YOUR GOAL: The answer is the set of lines that include "clearRange", copied from the data below.

MATERIAL SHOWN:
-- ==== Sys2Proof/Machine/Report.lean ====
section
/-! DEFINITION. The casting report and the plinth's event record: where the casting engine and the security island write
what they did (R299, R413, R414). -/

namespace Sys2Proof.Machine

/-- Register words and table words from `lo` up to before `hi` return to reset. -/
def State.clearRange (lo hi : Nat) (s : State) : State :=
  { s with regs := s.regs.filter (fun p => !(8 * lo ≤ p.1 && p.1 < 8 * hi)) }

/-- Consecutive 32-bit table words. -/
def State.putWords (a : Nat) : List Nat → State → State
  | [], s => s
  | w :: ws, s => (s.put (tableWord a) w).putWords (a + 4) ws

/-- Little-endian 32-bit words of a list of bytes. -/
def leWords : List Byte → List Nat
  | a :: b :: c :: d :: l => (a.toNat + 256 * b.toNat + 65536 * c.toNat + 16777216 * d.toNat) :: leWords l
  | _ => []

/-- Base of the report (R413). -/
def reportBase : Nat := 0x8D00000

/-- The eight words of an entry (Table 18.8). -/
def RepEntry.words (e : RepEntry) : List Nat :=
  [e.sect + 256 * e.sindex + 65536 * e.fid, e.index + 65536 * e.reason + 16777216 * e.detail,
   e.req % 2 ^ 32, e.req / 2 ^ 32, e.applied % 2 ^ 32, e.applied / 2 ^ 32, e.offset, 0]

/-- CST_DIGEST as bytes: byte 4w in bits 31:24 of word w (Table 18.11). -/
def State.digest (s : State) : List Byte := (List.range 8).flatMap (fun w => beBytes 4 (s.rd (CST_DIGEST.D w)))

/-- A report is written whole, and what it does not use is 0 (R413, Table 18.7); sources 112 and 113 (R414). -/
def State.writeReport (result kind length id : Nat) (digest : List Byte) (l : List RepEntry) (refused : Bool) (s : State) :
    State :=
  let seq := s.rd CSTC.SEQ + 1
  let tooMany := 2046 < l.length
  s.clearRange reportBase (reportBase + 0x10000)
    |>.putWords reportBase ([seq, result + 256 * kind + 65536 * (l.length % 65536), if tooMany then 1 else 0, length,
        s.time % 2 ^ 32, s.time / 2 ^ 32 % 2 ^ 32, id % 2 ^ 32, id / 2 ^ 32] ++ leWords digest
        ++ (l.take 2046).flatMap RepEntry.words)
    |>.put CSTC.SEQ seq |>.put CST_STAT.RESULT result |>.put CST_STAT.DONE_EV 1 |>.raise 112
    |>.when refused (fun t => (t.put CST_STAT.REFUSE_EV 1).raise 113)

/-- The plinth writes an event record, newest first (R299, Table 12.11). -/
def State.plinthRecord (cause : Nat) (s : State) : State :=
  (s.each [7, 6, 5, 4, 3, 2, 1] (fun i t =>
      t.put (KEY_PLOG.CAUSE i) (t.rd (KEY_PLOG.CAUSE (i - 1))) |>.put (KEY_PLOG.MODE i) (t.rd (KEY_PLOG.MODE (i - 1)))
        |>.put (KEY_PLOG.TIME i) (t.rd (KEY_PLOG.TIME (i - 1)))))
    |>.put (KEY_PLOG.CAUSE 0) cause |>.put (KEY_PLOG.MODE 0) s.mode |>.put (KEY_PLOG.TIME 0) (s.rd KEY_RTC.SEC)

end Sys2Proof.Machine
end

RESPONSE TO THE EXERCISE:
def State.clearRange (lo hi : Nat) (s : State) : State :=
  s.clearRange reportBase (reportBase + 0x10000)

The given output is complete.